*** Begin section ***
-- ==== Sys2Proof/Machine/Image.lean ====
section
/-! DEFINITION. The checks that firmware makes of a gvc image (06 R197, R205, R215, R216; 05 R158, R166; 07 R225) and the
program it reads out of it. -/
namespace Sys2Proof.Machine
open Sys2Proof

/-! ### Scalar classes (06 Tables 6-4, 6-5) -/

def wordSOk (w : BitVec 64) : Bool :=
  let f := wFunc w
  let imm := fld w 0 32
  let r36 := fld w 32 5 == 0
  match wMajor w with
  | 0x01 => (intFuncs ++ divFuncs ++ floatFuncs).contains f && r36 && imm == 0
  | 0x02 => (intFuncs ++ divFuncs).contains f && r36 && wRB w == 0
  | 0x04 => f == 0 || (f == 1 && fld w 16 31 == 0)
  | 0x08 => (List.range 7 ++ [8, 9, 10]).contains f && r36
  | 0x10 => (List.range 7 ++ [8, 9, 10, 11]).contains f && r36
  | 0x1C => decide (f < 4) && r36
  | 0x24 => r36 && (match f with
      | 0 => imm == 0
      | 1 => imm / 16 == 0
      | 2 => imm / 4096 == 0
      | 3 => imm / 4096 == 0
      | _ => false)
  | 0x28 => decide (f < 6) && r36
  | _ => false

/-- Format W (06 Table 6-6): a field for which a function's column names no use is 0. -/
def wordWOk (w : BitVec 64) : Bool :=
  let f := wFunc w
  let opts := fld w 17 3
  match wMajor w with
  | 0x0C =>
    let dma := f == 3 || f == 4
    decide (f < 5) && wRD w == 0 && wP w == 0 && (dma || (wRB w == 0 && wRC w == 0 && wFmt w == 0 && fld w 16 1 == 0)) &&
    (f == 4 || opts == 0) && decide (wFmt w < 9)
  | 0x11 => decide (f < 2) && wRA w == 0 && wRC w == 0 && wP w == 0 && wFmt w == 0 && (f == 1 || opts == 0)
  | 0x12 => decide (f < 4) && (wRA w == 0 || decide (2 ≤ f)) && wRC w == 0 && decide (wFmt w < 9) &&
    (f == 1 || f == 3 || opts == 0)
  | 0x20 => f == 0 && decide (wFmt w < 9) && decide (fld w 32 4 < 9) && (w.getLsbD 36 || wP w == 0)
  | _ => false

/-- Formats M and A (06 Tables 6-7, 6-8; 05 Tables 5-2, 5-3, 5-5). -/
def wordMOk (w : BitVec 64) : Bool :=
  let fm := mFmt w
  let md := mMode w
  let pc := fld w 45 2
  decide (fm < 6) &&
  (match md with
    | 0 => decide (fm < 5)
    | 1 => fm == 4
    | 2 => fm == 5
    | _ => fm == 4 || fm == 5) &&
  decide (fld w 50 3 < 5) && decide (fld w 47 3 < 5) && pc != 3 && fld w 32 2 != 0 && fld w 0 32 == 0 &&
  (pc == 0 || (if md = 0 then (pc == 1 && mM w == 16 && mN w == 16) || (pc == 2 && mM w == 8 && mN w == 8)
    else pc == 1 && mM w == 8 && mN w == 8)) &&
  mTile w % slotsOf md == 0 && decide (mTile w + footprint md (mM w) (mN w) ≤ 64)

def wordAOk (w : BitVec 64) : Bool :=
  decide (aFunc w < 5) && fld w 0 22 == 0 && (!(aFunc w == 2 || aFunc w == 3) || decide (aOp w < 5))

/-! ### Vector classes (07 Table 7-2, R225) -/

def vFuncs : Nat → List Nat
  | 0x30 => [0, 1, 2, 8, 9, 0xA, 0xB, 0xC, 0xD, 0x10, 0x11]
  | 0x31 => [0, 1, 2, 3, 4, 5, 6, 7, 9, 0xA, 0x10, 0x11, 0x12, 0x13]
  | 0x32 => [0, 1, 2, 8, 9, 0xA, 0xB, 0xC, 0xD, 0x13, 0x14, 0x15, 0x16]
  | 0x33 => List.range 8
  | 0x34 => List.range 5
  | 0x35 => List.range 9
  | 0x36 => List.range 4
  | 0x37 => [0]
  | _ => []

/-- The function takes a VB operand. -/
def vTakesB (major f : Nat) : Bool :=
  match major with
  | 0x30 => [8, 9, 0xA, 0xB, 0xD].contains f
  | 0x31 => [0, 1, 2, 3, 5, 6, 7].contains f
  | 0x32 => true
  | 0x33 => true
  | 0x35 => f == 2 || f == 4
  | _ => false

/-- Width ratio of the two formats of a VCVTP: the slices that PART may name (07 R235). -/
def partRatio (a b : Nat) : Nat := max (fmtW a) (fmtW b) / max (min (fmtW a) (fmtW b)) 1

def isFloatIdx (i : Nat) : Bool := decide (i < 6)

def wordVOk (w : BitVec 64) : Bool :=
  let mj := wMajor w
  let f := wFunc w
  let fm := vFmt w
  let imm := signExt 10 (vImm10 w)
  (vFuncs mj).contains f && decide (fm < 9) &&
  (match mj with
    | 0x31 => decide (fm < 4)
    | 0x32 => decide (6 ≤ fm)
    | 0x33 => if 6 ≤ f then decide (6 ≤ fm) else decide (fm < 4) || decide (6 ≤ fm)
    | 0x34 => !(f == 1 || f == 4) || decide (fm < 6)
    | _ => true) &&
  -- predicate numbers
  (match mj with
    | 0x30 =>
      if f = 8 ∨ f = 9 ∨ f = 0xA ∨ f = 0xB then decide (wRD w < 16) && decide (wRA w < 16) && (vBS w || decide (wRB w < 16))
      else if f = 0xC then decide (wRD w < 16) && decide (wRA w < 16)
      else if f = 0xD then decide (wRD w < 16)
      else if f = 0x10 ∨ f = 0x11 then decide (wRA w < 16) else true
    | 0x33 => decide (wRD w < 16)
    | _ => true) &&
  -- second formats
  (match mj with
    | 0x34 => if isFloatIdx fm then isFloatIdx (vFmt2 w) else vFmt2 w == 8
    | 0x35 => f != 2 || vFmt2 w == 7 || vFmt2 w == 8
    | 0x36 => f == 2 || vFmt2 w == 7 || vFmt2 w == 8
    | 0x37 => decide (vFmt2 w < 9) && decide (vPart w < partRatio fm (vFmt2 w))
    | _ => true) &&
  -- positions and distances
  (if mj = 0x35 ∧ (f = 0 ∨ f = 1 ∨ f = 6 ∨ f = 7) then
     decide (0 ≤ imm) && (f == 0 || f == 1 || decide (imm < vlMax fm)) else true) &&
  (mj == 0x36 || !vBS w || vTakesB mj f) &&
  (if mj = 0x36 then !w.getLsbD 36 else vWin w == 0)

/-- One word of a segment (06 R197, R205; 05 R158; 07 R224, R225). -/
def wordOk (w : BitVec 64) : Bool :=
  match wMajor w with
  | 0x0C => wordWOk w
  | 0x11 => wordWOk w
  | 0x12 => wordWOk w
  | 0x20 => wordWOk w
  | 0x18 => wordMOk w
  | 0x19 => wordAOk w
  | n => if 0x30 ≤ n then wordVOk w else wordSOk w

/-- A direct branch stays in its segment (06 R216). -/
def branchOk (len pc : Nat) (w : BitVec 64) : Bool :=
  if wMajor w = 0x08 ∧ (wFunc w < 7 ∨ wFunc w = 8) then
    decide (0 ≤ (pc : Int) + wImm32 w) && decide ((pc : Int) + wImm32 w < len)
  else true

/-! ### The image (06 Tables 6-11, 6-12) -/

/-- Instruction words of a run of bytes. -/
def wordsOf (bs : Bytes) (n : Nat) : List (BitVec 64) := (List.range n).map (fun i => BitVec.ofNat 64 (fieldLe bs (8 * i) 8))

/-- Record `i` of the segment table. -/
def segRec (img : Bytes) (i : Nat) : Bytes := slice img (fieldLe img 24 8 + 16 * i) 16

/-- A segment's record lies in the image and keeps 06 R216. -/
def segRecOk (img : Bytes) (len i : Nat) : Bool :=
  let r := segRec img i
  let n := fieldLe r 4 4
  let start := fieldLe img 32 8 + 8 * fieldLe r 0 4
  fieldLe r 0 4 % 8 == 0 && decide (1 ≤ n) && decide (n ≤ 8192) && decide (32 ≤ fieldLe r 8 4) && fieldLe r 12 4 == 0 &&
  decide (start + 8 * n ≤ len) &&
  (let ws := wordsOf (slice img start (8 * n)) n
   ws.all wordOk && (ws.zipIdx).all (fun x => branchOk n x.2 x.1))

/-- The format checks of an image of `len` bytes. -/
def imageOk (img : Bytes) (len : Nat) : Bool :=
  let segs := fieldLe img 8 4
  decide (64 ≤ len) && fieldLe img 0 4 == 0x49564347 && fieldLe img 4 2 == 1 && fieldLe img 7 1 == 0 &&
  fieldLe img 20 4 == 0 && fieldLe img 56 8 == 0 && decide (1 ≤ segs) && decide (segs ≤ 65535) &&
  decide (fieldLe img 12 4 < segs) && fieldLe img 32 8 % 64 == 0 && decide (fieldLe img 32 8 ≤ len) &&
  decide (fieldLe img 24 8 + 16 * segs ≤ len) && !(fieldLe img 40 8 == 0 && fieldLe img 48 8 != 0) &&
  decide (fieldLe img 40 8 + fieldLe img 48 8 ≤ len) && (List.range segs).all (segRecOk img len)

/-- The program of an image. -/
def imageProgram (img : Bytes) (len : Nat) : Program :=
  let segs := fieldLe img 8 4
  { segs := (List.range segs).map (fun i =>
      let r := segRec img i
      { code := wordsOf (slice img (fieldLe img 32 8 + 8 * fieldLe r 0 4) (8 * fieldLe r 4 4)) (fieldLe r 4 4)
        bound := fieldLe r 8 4 })
    entry := fieldLe img 12 4, coreMem := fieldLe img 16 4, numv := fieldLe img 6 1
    const := slice img (fieldLe img 40 8) (fieldLe img 48 8), imageLen := len }

/-- Largest declared bound. -/
def maxBound (p : Program) : Nat := p.segs.foldl (fun a s => max a s.bound) 0

/-- The working window in core cycles at a clock in MHz, a rate code and a slack code (02 R35, R36). -/
def workWindow (mhz rate slack : Nat) : Nat := mhz * (4000 - slack * rate) / (2 * max rate 1)

end Sys2Proof.Machine
end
*** End section ***
Print, from the entries above, the line with "let opts := fld w 17 3", the line with "0x35 => List.range 9" and all lines between them, exactly and with nothing else.

**Your solution**:
  let opts := fld w 17 3
  match wMajor w with
  | 0x0C =>
    let dma := f == 3 || f == 4
    decide (f < 5) && wRD w == 0 && wP w == 0 && (dma || (wRB w == 0 && wRC w == 0 && wFmt w == 0 && fld w 16 1 == 0)) &&
    (f == 4 || opts == 0) && decide (wFmt w < 9)
  | 0x11 => decide (f < 2) && wRA w == 0 && wRC w == 0 && wP w == 0 && wFmt w == 0 && (f == 1 || opts == 0)
  | 0x12 => decide (f < 4) && (wRA w == 0 || decide (2 ≤ f)) && wRC w == 0 && decide (wFmt w < 9) &&
    (f == 1 || f == 3 || opts == 0)
  | 0x20 => f == 0 && decide (wFmt w < 9) && decide (fld w 32 4 < 9) && (w.getLsbD 36 || wP w == 0)
  | _ => false

/-- Formats M and A (06 Tables 6-7, 6-8; 05 Tables 5-2, 5-3, 5-5). -/
def wordMOk (w : BitVec 64) : Bool :=
  let fm := mFmt w
  let md := mMode w
  let pc := fld w 45 2
  decide (fm < 6) &&
  (match md with
    | 0 => decide (fm < 5)
    | 1 => fm == 4
    | 2 => fm == 5
    | _ => fm == 4 || fm == 5) &&
  decide (fld w 50 3 < 5) && decide (fld w 47 3 < 5) && pc != 3 && fld w 32 2 != 0 && fld w 0 32 == 0 &&
  (pc == 0 || (if md = 0 then (pc == 1 && mM w == 16 && mN w == 16) || (pc == 2 && mM w == 8 && mN w == 8)
    else pc == 1 && mM w == 8 && mN w == 8)) &&
  mTile w % slotsOf md == 0 && decide (mTile w + footprint md (mM w) (mN w) ≤ 64)

def wordAOk (w : BitVec 64) : Bool :=
  decide (aFunc w < 5) && fld w 0 22 == 0 && (!(aFunc w == 2 || aFunc w == 3) || decide (aOp w < 5))

/-! ### Vector classes (07 Table 7-2, R225) -/

def vFuncs : Nat → List Nat
  | 0x30 => [0, 1, 2, 8, 9, 0xA, 0xB, 0xC, 0xD, 0x10, 0x11]
  | 0x31 => [0, 1, 2, 3, 4, 5, 6, 7, 9, 0xA, 0x10, 0x11, 0x12, 0x13]
  | 0x32 => [0, 1, 2, 8, 9, 0xA, 0xB, 0xC, 0xD, 0x13, 0x14, 0x15, 0x16]
  | 0x33 => List.range 8
  | 0x34 => List.range 5
  | 0x35 => List.range 9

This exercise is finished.